June 2023

I came home from the Midwest to the May porch, window corners filled with crabapple blossoms, lawn grown over for no-mow May, which timing dovetailed perfectly with the reign of no-mow wife. I never wanted a lawn, but if I’m going to have one the sonofabitch is going to be trim as a bowling green. The ghosts of generations of Midwestern men stand looking over my shoulder clucking invisible tongues.

     There was snow on the ground in Marquette, grainy black late winter snow piled in the corners of parking lots and we traced the long straight roads of the Upper Peninsula into Wisconsin through lakes and swamps over little rivers charging hard and brown through choked culverts. I lost my voice on the first night of the tour and was recovering three or four notes each night and living on cherry cough drops and hot water. What a strange sensation to open your mouth to sing and find a hoarse whisper, like opening a drawer of paints to find a single piece of chalk. 

     When Kosko started his set in Marquette I walked across the street to the crowded bar of the Vierling — graduation weekend at Northern — and ordered a double bourbon from the harassed tender, a blonde woman with sad eyes deeply etched with pretty wrinkles. Something in her gaze made it seem that she understood everything about me, strange man in a strange town, and it felt so good to be known that way that I tipped her twice the cost of the drink and walked back across the street happy.

     I drove south and bought licenses in Iowa and Wisconsin and fished the Driftless spring creeks in Decorah and then Viroqua, pulling darkly tawny and red-spotted Browns from the deep furrows and cut limestone banks, the green hills rolling away like gathered cloth. I played three-handed Hearts with my brothers in a little rented apartment above the fly shop, our style of play essentially a Mexican Standoff where we each attempt to shoot the moon every hand. I drove to my hometown in the rain, thinking about people I'd grown up with, and this strange life.

     What we actually know we're unable to tell. Memorizing the bones of a river for miles doesn’t lend itself to conversation. The perfect modulation of tone and expression that comes with playing alone in the light of the great kitchen window where the sound comes back off the glass and seems to be part of the light, is impossible to capture or share. Like a quantum particle, the wave form collapses into one possibility the moment it’s observed, but that iteration is in the nature of a lie because the wave is a process, a function of space and time. 

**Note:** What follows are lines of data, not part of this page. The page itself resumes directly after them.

/-- `service.fuse_burn`, `service.keyslot_program` and `service.keyslot_revoke` begin their fuse command; without VDD_FUSE they
answer ST_STATE, and while a fuse command runs the burn answers ST_BUSY. FUSE_BURN_DONE ends a burn, a keyslot's programming or its
revocation, which marks the key's images and lists the bindings that name them, and VDD_FUSE_REMOVED shows the rail absent (12_command_reference: 12 R288,
R289; 10 R217, R223; 17 R430; 09 R205). Where the spec leaves a clause open it rests on a choice of the model: log entries 37,
88, 90, 118. -/
def Obligations.FuseCommands : Prop :=
  ∀ (s : State) (k : Byte) (p : List Byte) (n : Nat), n = u8At p 0 →
    (s.safe.fuseV = false →
      (Granted s k cFuseBurn p → n ≤ 1 → Answers (.serviceFuseBurn k) s s k stState ⟨skNone, 0⟩ []) ∧
      (Granted s k cKeyProgram p → Answers (.serviceKeyslotProgram k) s s k stState ⟨skNone, 0⟩ []) ∧
      (Granted s k cKeyRevoke p → Answers (.serviceKeyslotRevoke k) s s k stState ⟨skNone, 0⟩ [])) ∧
    (s.safe.fuseV = true → s.safe.fuseJob ≠ none → Granted s k cFuseBurn p → n ≤ 1 → p.length = 8 → zeroAt p 1 7 = true →
      Answers (.serviceFuseBurn k) s s k stBusy (engineObj s) []) ∧
    (s.safe.fuseV = true → s.safe.fuseJob = none →
      (∀ h, h = Half.ofCode n → Granted s k cFuseBurn p → n ≤ 1 → p.length = 8 → zeroAt p 1 7 = true →
        ((s.hs h).pendingRepairs = [] ∨ (s.hs h).left = 0 →
          Answers (.serviceFuseBurn k) s s k stOk (engineObj s)
            (toLe 2 0 ++ toLe 2 (s.hs h).pendingRepairs.length ++ toLe 2 (s.hs h).left)) ∧
        ((s.hs h).pendingRepairs ≠ [] → (s.hs h).left ≠ 0 →
          Completes (.serviceFuseBurn k) s fun t =>
            Begins s { s with safe := { s.safe with fuseJob := some (.burn k.toNat h 0) } } t k p ∧
            (t.jobOf k.toNat).map (·.left) = some (min (s.hs h).pendingRepairs.length (s.hs h).left))) ∧
      (Granted s k cKeyProgram p → n ≤ 7 → (s.keyslot n).state = .empty → p.length = 56 → u8At p 1 ≤ 1 → zeroAt p 2 6 = true →
        Completes (.serviceKeyslotProgram k) s fun t =>
          Begins s { s with safe := { s.safe with fuseJob := some (.program k.toNat n)
                                                  cutKey := s.safe.cutKey.filter fun c => c.1 != n } } t k p) ∧
      (Granted s k cKeyRevoke p → n ≤ 7 → (s.keyslot n).state = .active → s.fwSigned n s.eng.fwRun = none → p.length = 40 →
        zeroAt p 1 7 = true → (descAt p 8).okOut = true →
        Completes (.serviceKeyslotRevoke k) s fun t =>
          Begins s { s with safe := { s.safe with fuseJob := some (.revoke k.toNat n) } } t k p)) ∧
    (∀ j q, s.mbx.mem.wf = true → s.jobOf k.toNat = some j → (s.slotServer k.toNat).isSome = true →
      (s.safe.fuseJob = some (.program k.toNat q) →
        Answers (.fuseBurnDone true) s
          { s with safe := { s.safe with fuseJob := none, fuses := s.safe.fuses.set q ⟨digestAt j.body 8, u8At j.body 1, .active⟩ } }
          k stOk (engineObj s) [] ∧
        Answers (.fuseBurnDone false) s { s with safe := { s.safe with fuseJob := none } } k stFault (engineObj s) []) ∧
      (s.safe.fuseJob = some (.revoke k.toNat q) → q < s.safe.fuses.length →
        Completes (.fuseBurnDone true) s fun t =>
          t.keyslot q = { s.keyslot q with state := .revoked } ∧ (∀ m, m ≠ q → t.keyslot m = s.keyslot m) ∧
          t.safe.fuseJob = none ∧ t.img = s.img.mapVals (fun i => if s.revokes q i then { i with state := .revoked } else i) ∧
          (t.bnd, t.rt, t.half, t.eng) = (s.bnd, s.rt, s.half, s.eng) ∧
          let ds := (s.img.vals.filter fun i => s.revokes q i).map fun i => i.digest
          let m := min (s.naming ds).length ((descAt j.body 8).len / 4)
          let out := ((s.naming ds).take m).flatMap (toLe 4)
          (m = 0 → Replied s t k stOk (engineObj s) (toLe 4 ds.length ++ toLe 4 (s.naming ds).length ++ toLe 4 0)) ∧
          (m ≠ 0 → t.mi = s.mi ++ [⟨s.slotHalf k.toNat, freeTag s.mi (s.slotHalf k.toNat), true, (descAt j.body 8).addr,
            out.length, out, .job k.toNat 0, false⟩])) ∧
      (∀ h c rest m, s.safe.fuseJob = some (.burn k.toNat h m) → (s.hs h).pendingRepairs = c :: rest → j.left = 1 →
        Answers (.fuseBurnDone true) s
          { (s.onHalf h fun x => { x with left := x.left - 1, pendingRepairs := rest, burnt := x.burnt ++ [c] }) with
            safe := { s.safe with fuseJob := none } }
          k stOk (engineObj s) (toLe 2 (m + 1) ++ toLe 2 rest.length ++ toLe 2 ((s.hs h).left - 1)))) ∧
    (s.safe.fuseJob = none →
      exec .vddFuseRemoved s = .next { s with safe := { s.safe with fuseV := false }
                                              half := s.half.map fun x => { x with railOk := x.railOk &&& 0x0FF } })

     I fished a little river the other night at dusk on a bend that requires a mutable appreciation of the trespass law, and caught the first rising fish of the Eastern year. I’d caught a good number of fish on dries in the Driftless but I hadn’t even seen a rise on the freestone water in my corner of New England, despite hatches that gave the river an appearance of snowing upward. 

     I stood in the long shadows of trees bluing the streambed stones at the head of the riffle and watched yellow warblers darting out from the knotweed and sumac into a patch of sunlight above the downstream pool to take March brown mayflies and a few late Hendricksons, the recondite depth of the tail-out oddly lambent, sidelong light pouring unseen through a hole in the trees as if from a pitcher to fill the bowl of it gold and green.

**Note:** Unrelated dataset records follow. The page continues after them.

-- ==== Sys2Proof/Laws/CalmHalves.lean ====
section
/-! SUPPORT. Halves that fail: what is calm, or mild. -/
namespace Sys2Proof.Machine

@[simp] theorem State.mainbandLost_calm (b : State) (s : State) (h : Calm b s)  :
    Calm b (State.mainbandLost s) := by
  unfold State.mainbandLost
  (try dsimp only)
  (repeat' (first | split | with_reducible refine calm_foldl ?_ (fun _ _ _ => ?_))) <;> simp +contextual (maxDischargeDepth := 40) [*]

@[simp] theorem State.heartbeatMissed_calm (b : State) (s : State) (h : Calm b s)  :
    Calm b (State.heartbeatMissed s) := by
  unfold State.heartbeatMissed
  (try dsimp only)
  (repeat' (first | split | with_reducible refine calm_foldl ?_ (fun _ _ _ => ?_))) <;> simp +contextual (maxDischargeDepth := 40) [*]

theorem State.islandFresh_mild {b s : State} (g : Half) (h : Mild b s) : Mild b (s.islandFresh g) :=
  h.trans ⟨⟨rfl, fun x => Mem.clear_wf _ _ _ x, fun _ => ⟨Nat.zero_le _, Nat.zero_le _⟩,
    fun i => ⟨KeysInv.congr (x := s.safe) rfl rfl rfl i, KeysForward.of_fuses rfl⟩⟩, Nat.le_refl _⟩

@[simp] theorem State.islandJoins_calm (b : State) (s : State) (h0 : Half) (h : Calm b s)  :
    Calm b (State.islandJoins s h0) := by
  unfold State.islandJoins
  (try dsimp only)
  (repeat' (first | split | with_reducible refine calm_foldl ?_ (fun _ _ _ => ?_))) <;> simp +contextual (maxDischargeDepth := 40) [*]

theorem State.islandPowers_mild {b s : State} (g : Half) (h : Mild b s) : Mild b (s.islandPowers g) := by
  unfold State.islandPowers
  (repeat' split)
  · exact h
  · exact h.calm (by simp)
  · exact State.islandFresh_mild g (h.calm (by simp))

@[simp] theorem State.slotTakeover_calm (b : State) (s : State) (h0 : Half) (h : Calm b s)  :
    Calm b (State.slotTakeover s h0) := by
  unfold State.slotTakeover
  (try dsimp only)
  (repeat' (first | split | with_reducible refine calm_foldl ?_ (fun _ _ _ => ?_))) <;> simp +contextual (maxDischargeDepth := 40) [*]

@[simp] theorem State.islandDown_calm (b : State) (s : State) (h0 : Half) (h : Calm b s)  :
    Calm b (State.islandDown s h0) := by
  unfold State.islandDown
  (try dsimp only)
  (repeat' (first | split | with_reducible refine calm_foldl ?_ (fun _ _ _ => ?_))) <;> simp +contextual (maxDischargeDepth := 40) [*]

theorem State.fuseGone_mild {b s : State} (g : Half) (h : Mild b s) : Mild b (s.fuseGone g) := by
  unfold State.fuseGone
  exact mild_of (State.cutBurn_mild h) (fun _ j => by simp [j])

@[simp] theorem State.railLost_calm (b : State) (s : State) (h0 : Half) (r : Nat) (h : Calm b s)  :
    Calm b (State.railLost s h0 r) := by
  unfold State.railLost
  (try dsimp only)
  (repeat' (first | split | with_reducible refine calm_foldl ?_ (fun _ _ _ => ?_))) <;> simp +contextual (maxDischargeDepth := 40) [*]

theorem State.railOut_mild {b s : State} (g : Half) (r : Nat) (h : Mild b s) : Mild b (s.railOut g r) := by
  have k : Mild b (s.onHalf g fun x => x.withoutRail r) := h.calm (by simp)
  unfold State.railOut
  dsimp only
  (repeat' split)
  · exact k.calm (by simp)
  · exact k
  · exact State.fuseGone_mild _ k
  · exact k.calm (by simp)

end Sys2Proof.Machine
end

     There’s a severe ethics in the making of art, a truth available to any child and only recovered by long application, that cheap effects and false drama won’t help you. The facts are enough, and they're more than you will ever master.

FLOODWATER – There are five Friday nights in June and because I'm off the road I'm going to spend the first four of them at Floodwater Brewing Co, (June 2, 9, 16, 23) my local bar in Shelburne Falls, MA. The bar is roughly twice the size of my kitchen, so it'll be cozy, and every show will feature some novel shift of focus or personnel, but I've been fishing too much to think about themes, so this week will be trio with Moses and Donny, and the theme will be, Who Remembers the Setlist From April?

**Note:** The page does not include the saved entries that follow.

-- ==== Sys2Proof/Laws/CalmHostMem.lean ====
section
/-! SUPPORT. Host memory: what is calm; and what every command's body is. -/
namespace Sys2Proof.Machine

/-- Every command's body is mild where the command is valid. -/
theorem bodies_mild : ∀ x ∈ bodies, ∀ k p (b t : State), Mild b t → validIn x.1 t.eng.state = true → Mild b (x.2 k p t) := by
  unfold bodies
  refine List.forall_mem_append.2 ⟨?_, ?_⟩
  all_goals
    repeat' (first | refine List.forall_mem_cons.2 ⟨?_, ?_⟩ | exact List.forall_mem_nil _)
  all_goals
    intro k p b t h hv
    first
    | with_reducible exact keyProgramBody_mild _ _ h
    | with_reducible exact keyRevokeBody_mild _ _ h
    | with_reducible exact fuseBurnBody_mild _ _ h
    | with_reducible exact h.calm (drainBody_calm _ _ (Calm.refl t) (rank_of_valid (.inl rfl) hv))
    | with_reducible exact h.calm (serveBody_calm _ _ (Calm.refl t) (rank_of_valid (.inr rfl) hv))
    | (refine h.calm ?_; dsimp only; (try split) <;> simp; done)

theorem bodyOf_mild (code k : Nat) (p : List Byte) {b t : State} (h : Mild b t) (hv : validIn code t.eng.state = true) :
    Mild b (bodyOf code k p t) := by
  unfold bodyOf
  cases hf : bodies.find? (fun b => b.1 == code) with
  | none => exact h
  | some x =>
    have h1 := List.mem_of_find?_eq_some hf
    have h2 := List.find?_some hf
    have h3 : x.1 = code := by simpa using h2
    exact bodies_mild x h1 k p b t h (h3 ▸ hv)

@[simp] theorem State.gathered_calm (b : State) (s : State) (j : Job) (h : Calm b s)  :
    Calm b (State.gathered s j) := by
  unfold State.gathered
  (try dsimp only)
  (repeat' (first | split | with_reducible refine calm_foldl ?_ (fun _ _ _ => ?_))) <;> simp +contextual (maxDischargeDepth := 40) [*]

@[simp] theorem State.waitServer_calm (b : State) (s : State) (j : Job) (h : Calm b s)  :
    Calm b (State.waitServer s j) := by
  unfold State.waitServer
  (try dsimp only)
  (repeat' (first | split | with_reducible refine calm_foldl ?_ (fun _ _ _ => ?_))) <;> simp +contextual (maxDischargeDepth := 40) [*]

@[simp] theorem State.partRead_calm (b : State) (s : State) (slot : Nat) (part : Nat) (data : List Byte) (h : Calm b s)  :
    Calm b (State.partRead s slot part data) := by
  unfold State.partRead
  (try dsimp only)
  (repeat' (first | split | with_reducible refine calm_foldl ?_ (fun _ _ _ => ?_))) <;> simp +contextual (maxDischargeDepth := 40) [*]

@[simp] theorem State.written_calm (b : State) (s : State) (j : Job) (data : List Byte) (h : Calm b s)  :
    Calm b (State.written s j data) := by
  unfold State.written
  (try dsimp only)
  (repeat' (first | split | with_reducible refine calm_foldl ?_ (fun _ _ _ => ?_))) <;> simp +contextual (maxDischargeDepth := 40) [*]

@[simp] theorem State.partWritten_calm (b : State) (s : State) (slot : Nat) (data : List Byte) (h : Calm b s)  :
    Calm b (State.partWritten s slot data) := by
  unfold State.partWritten
  (try dsimp only)
  (repeat' (first | split | with_reducible refine calm_foldl ?_ (fun _ _ _ => ?_))) <;> simp +contextual (maxDischargeDepth := 40) [*]

@[simp] theorem State.accessDone_calm (b : State) (s : State) (a : MiAcc) (data : List Byte) (h : Calm b s)  :
    Calm b (State.accessDone s a data) := by
  unfold State.accessDone
  (try dsimp only)
  (repeat' (first | split | with_reducible refine calm_foldl ?_ (fun _ _ _ => ?_))) <;> simp +contextual (maxDischargeDepth := 40) [*]

@[simp] theorem State.hostIo_calm (b : State) (s : State) (addr : Nat) (h : Calm b s)  :
    Calm b (State.hostIo s addr) := by
  unfold State.hostIo
  (try dsimp only)
  (repeat' (first | split | with_reducible refine calm_foldl ?_ (fun _ _ _ => ?_))) <;> simp +contextual (maxDischargeDepth := 40) [*]

@[simp] theorem State.bootImageFailed_calm (b : State) (s : State) (d : Digest) (h : Calm b s)  :
    Calm b (State.bootImageFailed s d) := by
  unfold State.bootImageFailed
  (try dsimp only)
  (repeat' (first | split | with_reducible refine calm_foldl ?_ (fun _ _ _ => ?_))) <;> simp +contextual (maxDischargeDepth := 40) [*]

@[simp] theorem State.fetchFailed_calm (b : State) (s : State) (d : Digest) (h : Calm b s)  :
    Calm b (State.fetchFailed s d) := by
  unfold State.fetchFailed
  (try dsimp only)
  (repeat' (first | split | with_reducible refine calm_foldl ?_ (fun _ _ _ => ?_))) <;> simp +contextual (maxDischargeDepth := 40) [*]

@[simp] theorem State.jobFailed_calm (b : State) (s : State) (j : Job) (addr : Nat) (h : Calm b s)  :
    Calm b (State.jobFailed s j addr) := by
  unfold State.jobFailed
  (try dsimp only)
  (repeat' (first | split | with_reducible refine calm_foldl ?_ (fun _ _ _ => ?_))) <;> simp +contextual (maxDischargeDepth := 40) [*]

@[simp] theorem State.partFailed_calm (b : State) (s : State) (slot : Nat) (addr : Nat) (h : Calm b s)  :
    Calm b (State.partFailed s slot addr) := by
  unfold State.partFailed
  (try dsimp only)
  (repeat' (first | split | with_reducible refine calm_foldl ?_ (fun _ _ _ => ?_))) <;> simp +contextual (maxDischargeDepth := 40) [*]

@[simp] theorem State.accessFailed_calm (b : State) (s : State) (a : MiAcc) (h : Calm b s)  :
    Calm b (State.accessFailed s a) := by
  unfold State.accessFailed
  (try dsimp only)
  (repeat' (first | split | with_reducible refine calm_foldl ?_ (fun _ _ _ => ?_))) <;> simp +contextual (maxDischargeDepth := 40) [*]

@[simp] theorem State.serveJob_calm (b : State) (s : State) (j : Job) (h : Calm b s)  :
    Calm b (State.serveJob s j) := by
  unfold State.serveJob
  (try dsimp only)
  (repeat' (first | split | with_reducible refine calm_foldl ?_ (fun _ _ _ => ?_))) <;> simp +contextual (maxDischargeDepth := 40) [*]

@[simp] theorem State.serveDue_calm (b : State) (s : State) (h : Calm b s)  :
    Calm b (State.serveDue s) := by
  unfold State.serveDue
  (try dsimp only)
  (repeat' (first | split | with_reducible refine calm_foldl ?_ (fun _ _ _ => ?_))) <;> simp +contextual (maxDischargeDepth := 40) [*]

@[simp] theorem State.response_calm (b : State) (s : State) (h0 : Half) (tag : Nat) (data : List Byte) (parityOk : Bool) (err : Bool) (h : Calm b s)  :
    Calm b (State.response s h0 tag data parityOk err) := by
  unfold State.response
  (try dsimp only)
  (repeat' (first | split | with_reducible refine calm_foldl ?_ (fun _ _ _ => ?_))) <;> simp +contextual (maxDischargeDepth := 40) [*]

end Sys2Proof.Machine
end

EGREMONT – Saturday night (6/3) the boys and I return to the Egremont Barn in Egremont, MA. – a great little bar in a sweet part of the world, just over on the other side of the Berkshires – and you should start your summer with us.

MAINE – The fifth Friday in June (6/30) we'll be at the Hackmatack Playhouse in Berwick, Maine. I've been in touch with the forager and poet Jenna Rozelle whose Substack letter Appetites, is one of the fast-disappearing reasons to use the internet, and she lives close enough that with luck she and her husband will come down to Berwick and we can all meet up. One hopes other people will also come out.

LUTSONG – In July I'll join the lineup at the second annual Lutsong Music Festival in Lutsen, MN (7/13-16) which promises to be a sweet little midwestern scene and full of good music. Other acts include Humbird, Dusty Heart, Story Hill, and Kiss the Tiger, among others.